[Saved entries]
/-- A ranged instruction whose effect leaves the queue does the same with another queue. -/
theorem exec_withQueue_of_withRange (q : List Event) {i : Instr} {n : Nat} {c : Cause} {e e' : State}
    (hs : exec i s = .next (s.withRange n c i e))
    (hq : exec i (s.withQueue q) = .next ((s.withQueue q).withRange n c i e')) (he : e' = e.withQueue q)
    (h : exec i s = .next t) : exec i (s.withQueue q) = .next (t.withQueue q) := by
  cases hs.symm.trans h
  rw [hq, he]
  have hite := apply_ite (fun u : State => u.withQueue q) (s.inRange n = true) e (s.raiseOob c s.lowestBad i)
  exact congrArg Host.Outcome.next hite.symm

/-- A key skip does the same with another queue. -/
theorem exec_withQueue_of_withKey (q : List Event) {i : Instr} {k : Byte} {e e' : State}
    (hs : exec i s = .next (s.withKey k i e))
    (hq : exec i (s.withQueue q) = .next ((s.withQueue q).withKey k i e')) (he : e' = e.withQueue q)
    (h : exec i s = .next t) : exec i (s.withQueue q) = .next (t.withQueue q) := by
  cases hs.symm.trans h
  rw [hq, he]
  have hite := apply_ite (fun u : State => u.withQueue q) (k.toNat ≤ 15) e (s.raiseOob .keyIndex (zextByte k) i)
  exact congrArg Host.Outcome.next hite.symm

/-- `00EE` does the same with another queue, and leaves it. -/
theorem exec_ret_withQueue (q : List Event) (h : exec .ret s = .next t) :
    exec .ret (s.withQueue q) = .next (t.withQueue q) := by
  rcases execRet_cases s with ⟨h0, heq⟩ | ⟨h1, h16, _, heq⟩ | ⟨-, heq⟩
  · cases heq.symm.trans h
    exact exec_ret_empty (s := s.withQueue q) h0
  · cases heq.symm.trans h
    obtain ⟨_, hlive⟩ := exec_ret_live (s := s.withQueue q) h1 h16
    exact hlive
  · cases heq.symm.trans h

/-- `2nnn` does the same with another queue, and leaves it. -/
theorem exec_call_withQueue (q : List Event) {nnn : Addr} (h : exec (.call nnn) s = .next t) :
    exec (.call nnn) (s.withQueue q) = .next (t.withQueue q) := by
  rcases execCall_cases s nnn with ⟨h16, heq⟩ | ⟨hfree, heq⟩ | ⟨-, heq⟩
  · cases heq.symm.trans h
    exact exec_call_full (s := s.withQueue q) nnn h16
  · cases heq.symm.trans h
    exact exec_call_free (s := s.withQueue q) nnn hfree
  · cases heq.symm.trans h

/-- `Fx0A` does the same with another queue, and leaves it. -/
theorem exec_ldVxK_withQueue (q : List Event) {x : Reg} (h : exec (.ldVxK x) s = .next t) :
    exec (.ldVxK x) (s.withQueue q) = .next (t.withQueue q) := by
  rcases s.lowestKey_cases with ⟨hnone, -⟩ | ⟨k, hsome, -⟩
  · cases (exec_ldVxK_of_none x hnone).symm.trans h
    exact exec_ldVxK_of_none (s := s.withQueue q) x hnone
  · cases (exec_ldVxK_of_some x hsome).symm.trans h
    exact exec_ldVxK_of_some (s := s.withQueue q) x hsome

/-- Every instruction does the same with another queue, and leaves it. -/
theorem exec_withQueue (q : List Event) {i : Instr} (h : exec i s = .next t) :
    exec i (s.withQueue q) = .next (t.withQueue q) := by
  cases i with
  | ret => exact exec_ret_withQueue q h
  | call nnn => exact exec_call_withQueue q h
  | ldVxK x => exact exec_ldVxK_withQueue q h
  | drw x y n =>
    exact exec_withQueue_of_withRange q (exec_drw x y n s) (exec_drw x y n _) (s.drawSprite_withQueue q x y n) h
  | ldB x => exact exec_withQueue_of_withRange q (exec_ldB x s) (exec_ldB x _) rfl h
  | storeRegs x => exact exec_withQueue_of_withRange q (exec_storeRegs x s) (exec_storeRegs x _) rfl h
  | loadRegs x =>
    exact exec_withQueue_of_withRange q (exec_loadRegs x s) (exec_loadRegs x _) (s.loadBlock_withQueue q _ _) h
  | skp x => exact exec_withQueue_of_withKey q (exec_skp x s) (exec_skp x _) rfl h
  | sknp x => exact exec_withQueue_of_withKey q (exec_sknp x s) (exec_sknp x _) rfl h
  | _ =>
    cases h
    rfl

/-- EXEC does the same with another queue, and leaves it. -/
theorem State.execEvent_withQueue (q : List Event) (h : s.execEvent = .next t) :
    (s.withQueue q).execEvent = .next (t.withQueue q) := by
  rcases s.execEvent_cases with ⟨hrun, heq⟩ | ⟨hrun, hf, heq⟩ | ⟨hrun, hf, hd, heq⟩ | ⟨i, hrun, hf, hd, heq⟩
  · cases heq.symm.trans h
    exact State.execEvent_halted (s := s.withQueue q) hrun
  · cases heq.symm.trans h
    exact State.execEvent_badFetch (s := s.withQueue q) hrun hf
  · cases heq.symm.trans h
    exact State.execEvent_unknown (s := s.withQueue q) hrun hf hd
  · exact (State.execEvent_decoded (s := s.withQueue q) hrun hf hd).trans (exec_withQueue q (heq.symm.trans h))

/-- EXEC leaves the queue. -/
theorem State.execEvent_pending (h : s.execEvent = .next t) : t.pending = s.pending := by
  have hsame : s.execEvent = .next (t.withQueue s.pending) := State.execEvent_withQueue s.pending h
  have hqueue : t = t.withQueue s.pending := Host.Outcome.next.inj (h.symm.trans hsame)
  calc t.pending = (t.withQueue s.pending).pending := congrArg State.pending hqueue
    _ = s.pending := rfl

/-! ## Slots of the schedule -/

/-- Slots that have a next state begin with an EXEC that has one. -/
theorem State.execSlots_succ {n : Nat} (h : State.execSlots (n + 1) s = .next t) :
    ∃ u, s.execEvent = .next u ∧ State.execSlots n u = .next t := by
  rw [State.execSlots] at h
  cases hu : s.execEvent with
  | next u =>
    rw [hu] at h
    exact ⟨u, rfl, h⟩
  | fault f => simp [hu] at h
  | refused r => simp [hu] at h

/-- Slots leave the queue. -/
theorem State.execSlots_pending {n : Nat} (h : State.execSlots n s = .next t) : t.pending = s.pending := by
  induction n generalizing s with
  | zero =>
    cases h
    rfl
  | succ n ih =>
    obtain ⟨u, hu, hrest⟩ := State.execSlots_succ h
    rw [ih hrest, State.execEvent_pending hu]

/-- A machine with `n` EXEC events at the head of its queue runs `n` slots and goes on with the rest of the queue. -/
theorem run_slots {n : Nat} (m : Nat) (rest : List Event) (h : State.execSlots n s = .next t) :
    Host.Core.run Sys2Proof.core (n + m) (s.withQueue (List.replicate n .exec ++ rest)) =
      Host.Core.run Sys2Proof.core m (t.withQueue rest) := by
  induction n generalizing s with
  | zero =>
    cases h
    rw [Nat.zero_add]
    rfl
  | succ n ih =>
    obtain ⟨u, hu, hrest⟩ := State.execSlots_succ h
    have hslot := State.execEvent_withQueue (List.replicate n .exec ++ rest) hu
    have hstep : step (s.withQueue (List.replicate (n + 1) .exec ++ rest)) =
        .next (u.withQueue (List.replicate n .exec ++ rest)) := (step_exec rfl).trans hslot
    rw [Nat.add_right_comm, run_succ_of_next _ _ _ hstep, ih hrest]

/-- Settles O15: after the slots the TICK is the next event, and the slots have left the rest of the queue. -/
theorem outerTickRunsSlotsThenTick : Obligations.OuterTickRunsSlotsThenTick := by
  intro ipt s t k later _ h
  have hpending : t.withQueue later = t := State.withQueue_eq_self (State.execSlots_pending h)
  have htick : step (t.withQueue (.tick k :: later)) = .next ((t.withQueue later).tick k) := step_tick rfl
  have hslots := run_slots 1 (.tick k :: later) h
  rw [run_succ_of_next _ _ _ htick, hpending] at hslots
  rw [Event.batch, List.append_assoc]
  exact hslots

end Sys2Proof.Machine
end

ACTIVITY:
Across the data, find each line that has "Host" in it and copy that line.

SOLUTION TO THIS PROBLEM:
  exact congrArg Host.Outcome.next hite.symm
  exact congrArg Host.Outcome.next hite.symm
  have hqueue : t = t.withQueue s.pending := Host.Outcome.next.inj (h.symm.trans hsame)
    Host.Core.run Sys2Proof.core (n + m) (s.withQueue (List.replicate n .exec ++ rest)) =
      Host.Core.run Sys2Proof.core m (t.withQueue rest) := by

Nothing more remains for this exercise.